So this is BBC's list of "100 Books to Read Before You Die"...

I think this summer will be a great time to buckle down and get to it. Bolded = already read. Italicized = will attempt to finish it before summer 2010 ends.

1 Pride and Prejudice – Jane Austen
  • Honestly I did not particularly enjoy this book, but I'm planning to give it another try very soon...I find Jane Austen's writing style irritable.

2 The Lord of the Rings – JRR Tolkien
  • I could never bring myself to read through this series. I shall attempt again soon...

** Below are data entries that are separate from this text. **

/-! ## Decoding: every constructor, by a word written out from its pattern in 30_encoding.md R77 -/

theorem test_decode_display_and_flow :
    decode false 0b0000000011100000 = .ok .cls ∧ decode false 0b0000000011101110 = .ok .ret ∧
    decode false 0b0001101010111100 = .ok (.jp 0xABC) ∧ decode false 0b0010001100000001 = .ok (.call 0x301) ∧
    decode false 0b0011101000000010 = .ok (.seImm 0xA 0x02) ∧
    decode false 0b0100101011110010 = .ok (.sneImm 0xA 0xF2) ∧
    decode false 0b1001101010110000 = .ok (.sneReg 0xA 0xB) ∧
    decode false 0b1101000100100011 = .ok (.drw 0x1 0x2 0x3) := by decide

theorem test_decode_alu :
    decode false 0b0110101000000010 = .ok (.ldImm 0xA 0x02) ∧ decode false 0b0111101000000001 = .ok (.addImm 0xA 0x01) ∧
    decode false 0b1000000100100000 = .ok (.ldReg 0x1 0x2) ∧ decode false 0b1000000100100001 = .ok (.orReg 0x1 0x2) ∧
    decode false 0b1000000100100010 = .ok (.andReg 0x1 0x2) ∧ decode false 0b1000000100100011 = .ok (.xorReg 0x1 0x2) ∧
    decode false 0b1000000100100100 = .ok (.addReg 0x1 0x2) ∧ decode false 0b1000000100100101 = .ok (.sub 0x1 0x2) ∧
    decode false 0b1000000100100110 = .ok (.shr 0x1 0x2) ∧ decode false 0b1000000100100111 = .ok (.subn 0x1 0x2) ∧
    decode false 0b1000000100101110 = .ok (.shl 0x1 0x2) ∧ decode false 0b1100000111110000 = .ok (.rnd 0x1 0xF0) := by
  decide

theorem test_decode_index_keys_timers :
    decode false 0b1010111111111110 = .ok (.ldI 0xFFE) ∧ decode false 0b1110000110011110 = .ok (.skp 0x1) ∧
    decode true 0b1110000110100001 = .ok (.sknp 0x1) ∧ decode false 0b1111000100000111 = .ok (.ldVxDt 0x1) ∧
    decode false 0b1111000100001010 = .ok (.ldVxK 0x1) ∧ decode false 0b1111000100010101 = .ok (.ldDtVx 0x1) ∧
    decode false 0b1111000100011000 = .ok (.ldStVx 0x1) ∧ decode false 0b1111000100011110 = .ok (.addIVx 0x1) ∧
    decode false 0b1111000100101001 = .ok (.ldFVx 0x1) ∧ decode false 0b1111000100110011 = .ok (.ldBVx 0x1) ∧
    decode false 0b1111000101010101 = .ok (.ldMemVx 0x1) ∧ decode false 0b1111000101100101 = .ok (.ldVxMem 0x1) := by
  decide

/-- V2.1: words that decode to nothing. -/
theorem test_unknown_words :
    ([0x0000, 0x00E1, 0x00EF, 0x0123, 0x0FFF, 0x5000, 0x5120, 0x5FFF, 0x8128, 0x812D, 0x812F, 0x9121, 0x912F, 0xB000,
      0xB123, 0xE1A1, 0xE19F, 0xE100, 0xF100, 0xF108, 0xF130, 0xF175, 0xF1FF] : List Word).all
        (fun w => decode false w = .error (.unknownOpcode w)) = true := by decide

theorem test_table_word_reads_the_row : decodeTableWord 16 0xE0A1 = some (.sknp 0x0) := by decide

/-! ## The tick (V2.2, V2.9) -/

theorem test_fetch_at_odd_pc :
    run1 { sq with pc := 0x201 } 0x6207 (fun t => t.reg 2 = 0x07 ∧ t.pc = 0x203) = true := by decide

theorem test_tick_at_top_of_memory : run1 { sq with pc := 0xFFE } 0x00E0 (fun t => t.pc = 0x1000) = true := by decide

theorem test_fetch_fault_names_the_first_bad_address :
    goes (cpuTick { sq with pc := 0xFFF }) (fun t => t.status = .fatal (.outOfBoundsMemory 0x1000)) = true := by decide

theorem test_unknown_opcode_finishes :
    run1 { sq with pc := 0x300 } 0xB234 (fun t => t.status = .finished 0xB234 0x300 ∧ t.pc = 0x302) = true := by decide

/-! ## Control flow (V2.3) -/

theorem test_jp : run1 sq 0x1ABC (fun t => t.pc = 0xABC) = true := by decide
theorem test_call : run1 sq 0x2300 (fun t => t.stack = [0x202] ∧ t.sp = 1 ∧ t.pc = 0x300) = true := by decide
theorem test_call_at_capacity :
    run1 { sq with stack := List.replicate 16 0x202 } 0x2300
      (fun t => t.status = .fatal (.stackOverflow 0x202)) = true := by decide
theorem test_ret : run1 { sq with pc := 0x300, stack := [0x202, 0x204] } 0x00EE
    (fun t => t.stack = [0x204] ∧ t.pc = 0x202) = true := by decide
theorem test_ret_on_empty_stack :
    run1 { sq with pc := 0x300 } 0x00EE (fun t => t.status = .fatal (.stackUnderflow 0x302)) = true := by decide
theorem test_se_imm_skips : run1 (sq.setReg 0xA 0x02) 0x3A02 (fun t => t.pc = 0x204) = true := by decide
theorem test_se_imm_goes_on : run1 (sq.setReg 0xA 0x03) 0x3A02 (fun t => t.pc = 0x202) = true := by decide
theorem test_sne_imm_goes_on : run1 (sq.setReg 0xA 0x02) 0x4A02 (fun t => t.pc = 0x202) = true := by decide
theorem test_sne_imm_skips : run1 sq 0x4A02 (fun t => t.pc = 0x204) = true := by decide
theorem test_sne_reg_skips :
    run1 ((sq.setReg 0xA 1).setReg 0xB 2) 0x9AB0 (fun t => t.pc = 0x204) = true := by decide
theorem test_sne_reg_goes_on :
    run1 ((sq.setReg 0xA 1).setReg 0xB 1) 0x9AB0 (fun t => t.pc = 0x202) = true := by decide

/-! ## Register loads, arithmetic, logic, shifts, random (V2.4) -/

theorem test_ld_imm : run1 sq 0x6A02 (fun t => t.reg 0xA = 0x02) = true := by decide
theorem test_add_imm_wraps_without_carry :
    run1 ((sq.setReg 0xA 0xFF).setReg VF 0x55) 0x7A01 (fun t => t.reg 0xA = 0x00 ∧ t.reg VF = 0x55) = true := by decide
theorem test_ld_reg : run1 (sq.setReg 1 0x33) 0x8010 (fun t => t.reg 0 = 0x33) = true := by decide
theorem test_or : run1 (((sq.setReg 0 0x0C).setReg 1 0x0A).setReg VF 0x55) 0x8011
    (fun t => t.reg 0 = 0x0E ∧ t.reg VF = 0x55) = true := by decide
theorem test_and : run1 ((sq.setReg 0 0x0C).setReg 1 0x0A) 0x8012 (fun t => t.reg 0 = 0x08) = true := by decide
theorem test_xor : run1 ((sq.setReg 0 0x0C).setReg 1 0x0A) 0x8013 (fun t => t.reg 0 = 0x06) = true := by decide
theorem test_add_reg_wraps : run1 ((sq.setReg 0 0xFA).setReg 1 0x0A) 0x8014
    (fun t => t.reg 0 = 0x04 ∧ t.reg VF = 1) = true := by decide
theorem test_add_reg_into_vf :
    run1 ((sq.setReg VF 0x80).setReg 1 0x90) 0x8F14 (fun t => t.reg VF = 0x10) = true ∧
    run1 ((fl.setReg VF 0x80).setReg 1 0x90) 0x8F14 (fun t => t.reg VF = 0x01) = true := by decide
theorem test_sub_is_strict : run1 ((sq.setReg 0 0x07).setReg 1 0x07) 0x8015
    (fun t => t.reg 0 = 0x00 ∧ t.reg VF = 0) = true := by decide
theorem test_sub_with_vf_as_source :
    run1 ((sq.setReg 0 0x05).setReg VF 0x03) 0x80F5 (fun t => t.reg 0 = 0x04 ∧ t.reg VF = 1) = true ∧
    run1 ((fl.setReg 0 0x05).setReg VF 0x03) 0x80F5 (fun t => t.reg 0 = 0x02 ∧ t.reg VF = 1) = true := by decide
theorem test_shr_ignores_y : run1 ((sq.setReg 0 0x04).setReg 1 0x99) 0x8016
    (fun t => t.reg 0 = 0x02 ∧ t.reg VF = 0) = true := by decide
theorem test_shr_of_vf :
    run1 (sq.setReg VF 0xFF) 0x8F06 (fun t => t.reg VF = 0x00) = true ∧
    run1 (fl.setReg VF 0xFF) 0x8F06 (fun t => t.reg VF = 0x01) = true := by decide
theorem test_subn : run1 ((sq.setReg 0 0x05).setReg 1 0x03) 0x8017
    (fun t => t.reg 0 = 0xFE ∧ t.reg VF = 0) = true := by decide
theorem test_subn_into_vf :
    run1 ((sq.setReg VF 0x03).setReg 1 0x05) 0x8F17 (fun t => t.reg VF = 0x04) = true ∧
    run1 ((fl.setReg VF 0x03).setReg 1 0x05) 0x8F17 (fun t => t.reg VF = 0x01) = true := by decide
theorem test_shl : run1 (sq.setReg 0 0x81) 0x800E (fun t => t.reg 0 = 0x02 ∧ t.reg VF = 1) = true := by decide
theorem test_shl_of_vf :
    run1 (sq.setReg VF 0x81) 0x8F0E (fun t => t.reg VF = 0x02) = true ∧
    run1 (fl.setReg VF 0x81) 0x8F0E (fun t => t.reg VF = 0x01) = true := by decide
/-- The draw is free, so the test is that pc advances and that one free value is taken. -/
theorem test_rnd_takes_a_draw : run1 sq 0xC0FF (fun t => t.pc = 0x202 ∧ t.free = 1) = true := by decide

/-! ## Index register and memory blocks (V2.5) -/

theorem test_ld_i : run1 sq 0xAFFF (fun t => t.i = 0x0FFF) = true := by decide
theorem test_add_i_does_not_check_the_range :
    run1 ({ sq with i := 0xFFF }.setReg 0 0xFF) 0xF01E (fun t => t.i = 0x10FE ∧ t.reg VF = 0) = true := by decide
theorem test_add_i_wraps : run1 ({ sq with i := 0xFFFF }.setReg 0 1) 0xF01E (fun t => t.i = 0x0000) = true := by decide
theorem test_ld_f : run1 (sq.setReg 0xA 0x0B) 0xFA29 (fun t => t.i = 0x087) = true := by decide
theorem test_ld_f_refuses_a_non_digit :
    run1 (sq.setReg 0 0x10) 0xF029 (fun t => t.status = .refused (.fontDigitOutOfRange 0x10)) = true := by decide
theorem test_ld_b : run1 ({ sq with i := 0x300 }.setReg 0 0x9C) 0xF033
    (fun t => t.peek 0x300 = 1 ∧ t.peek 0x301 = 5 ∧ t.peek 0x302 = 6 ∧ t.i = 0x300) = true := by decide
theorem test_ld_b_past_memory : run1 { sq with i := 0xFFE } 0xF033
    (fun t => t.status = .fatal (.outOfBoundsMemory 0x1000)) = true := by decide
theorem test_ld_mem : run1 ((({ sq with i := 0x300 }.setReg 0 1).setReg 1 2).setReg 2 3) 0xF255
    (fun t => t.peek 0x300 = 1 ∧ t.peek 0x301 = 2 ∧ t.peek 0x302 = 3 ∧ t.peek 0x303 = 0 ∧ t.i = 0x303) = true := by decide
theorem test_ld_mem_past_memory : run1 { sq with i := 0xFFE } 0xF255
    (fun t => t.status = .fatal (.outOfBoundsMemory 0x1000)) = true := by decide
theorem test_ld_vx_mem : run1 (withBytes { sq with i := 0x300 } 0x300 [2, 5, 4, 9]) 0xF265
    (fun t => t.reg 0 = 2 ∧ t.reg 1 = 5 ∧ t.reg 2 = 4 ∧ t.reg 3 = 0 ∧ t.i = 0x303) = true := by decide
theorem test_ld_vx_mem_above_memory : run1 { sq with i := 0x10FE } 0xF065
    (fun t => t.status = .fatal (.outOfBoundsMemory 0x10FE)) = true := by decide

/-! ## Display (V2.6) -/

theorem test_cls : run1 { sq with fb := setPixel blankFrame 3 4 true } 0x00E0 (fun t => lit t = 0) = true := by decide
theorem test_drw_wraps_both_ways :
    run1 (withBytes (({ sq with i := 0x300 }.setReg 0 62).setReg 1 31) 0x300 [0xC0, 0x81]) 0xD012
      (fun t => t.frame 62 31 && t.frame 63 31 && t.frame 62 0 && t.frame 5 0 && lit t == 4 && t.reg VF == 0) = true := by
  decide
theorem test_drw_collides_and_reads_vf_before_reset :
    run1 (withBytes ({ sq with i := 0x300, fb := setPixel blankFrame 5 0 true }.setReg VF 0x05) 0x300 [0x80]) 0xDF01
      (fun t => lit t == 0 && t.reg VF == 1) = true := by decide

/-! ## Keys and timers (V2.7) -/

theorem test_skp : run1 ((setKey 7 true sq).setReg 3 7) 0xE39E (fun t => t.pc = 0x204) = true := by decide
theorem test_skp_refuses : run1 (sq.setReg 3 0x10) 0xE39E
    (fun t => t.status = .refused (.keyIndexOutOfRange 0x10)) = true := by decide
theorem test_sknp : run1 ((setKey 7 true xa).setReg 3 7) 0xE3A1 (fun t => t.pc = 0x202) = true := by decide
theorem test_sknp_is_unknown_by_default :
    goes (cpuTick (withBytes sq 0x200 [0xE3, 0xA1])) (fun t => t.status = .finished 0xE3A1 0x200) = true := by decide
theorem test_ld_vx_dt : run1 { sq with dt := 0x2A } 0xF507 (fun t => t.reg 5 = 0x2A) = true := by decide
theorem test_ld_vx_k_takes_the_lowest : run1 (setKey 9 true (setKey 2 true { sq with pc := 0x300 })) 0xF30A
    (fun t => t.reg 3 = 2 ∧ t.pc = 0x302) = true := by decide
theorem test_ld_vx_k_waits : run1 { sq with pc := 0x300 } 0xF30A (fun t => t.pc = 0x300 ∧ t.reg 3 = 0) = true := by decide
theorem test_ld_dt : run1 (sq.setReg 0 0x3C) 0xF015 (fun t => t.dt = 60) = true := by decide
theorem test_ld_st : run1 (sq.setReg 1 0x02) 0xF118 (fun t => t.st = 2 ∧ t.playing = false) = true := by decide

/-! ## Scheduler, sound, initialisation (V2.8, V2.10, V2.11, 60_exceptions.md R262) -/

theorem test_periods : (params .sequential false).timerPeriod = 35 ∧ (params .sequential false).cpuPeriod = 3 := by decide
theorem test_timer_tick_raises_playing :
    (timerTick { sq with st := 2, dt := 3 }).playing = true ∧ (timerTick { sq with st := 2, dt := 3 }).st = 1 ∧
    (timerTick { sq with st := 2, dt := 3 }).dt = 2 ∧ (timerTick { sq with playing := true }).playing = false := by decide
theorem test_waveform : sq.wave = [100, 100, -100, -100, 100, 100, -100, -100] := by decide
theorem test_pull_wraps :
    (pullWith true { sq with cursor := 7 }).cursor = 0 ∧ (pullWith true { sq with cursor := 7 }).lastSample = -100 ∧
    (pullWith false { sq with cursor := 3 }).cursor = 3 := by decide
theorem test_boot :
    (match boot (params .sequential false) (some [0x12, 0x00, 0xAB]) with
     | .ok t => t.peek 0x202 == 0xAB && t.peek 0x203 == 0 && t.peek 0x050 == 0xF0 && t.peek 0x09F == 0x80 &&
         t.pc == 0x200
     | .error _ => false) = true := by decide
theorem test_host_key : hostKey 'w' = some 5 ∧ hostKey 'v' = some 0xF ∧ hostKey 'p' = none := by decide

3 Jane Eyre – Charlotte Bronte
  • I started on this book, wrote a book analysis on it (without having finished it)...I've always meant to re-read the book in its entirety but have never gotten around to it. I think this will be one of my starting summer books this year.

4 Harry Potter series – JK Rowling
  • For my generation, I really think this is a classic series in that we totally "grew up" with the characters in the book. I will forever tell my future kids about waiting every summer for a new book to be released...I'm still kind of sad that it's over.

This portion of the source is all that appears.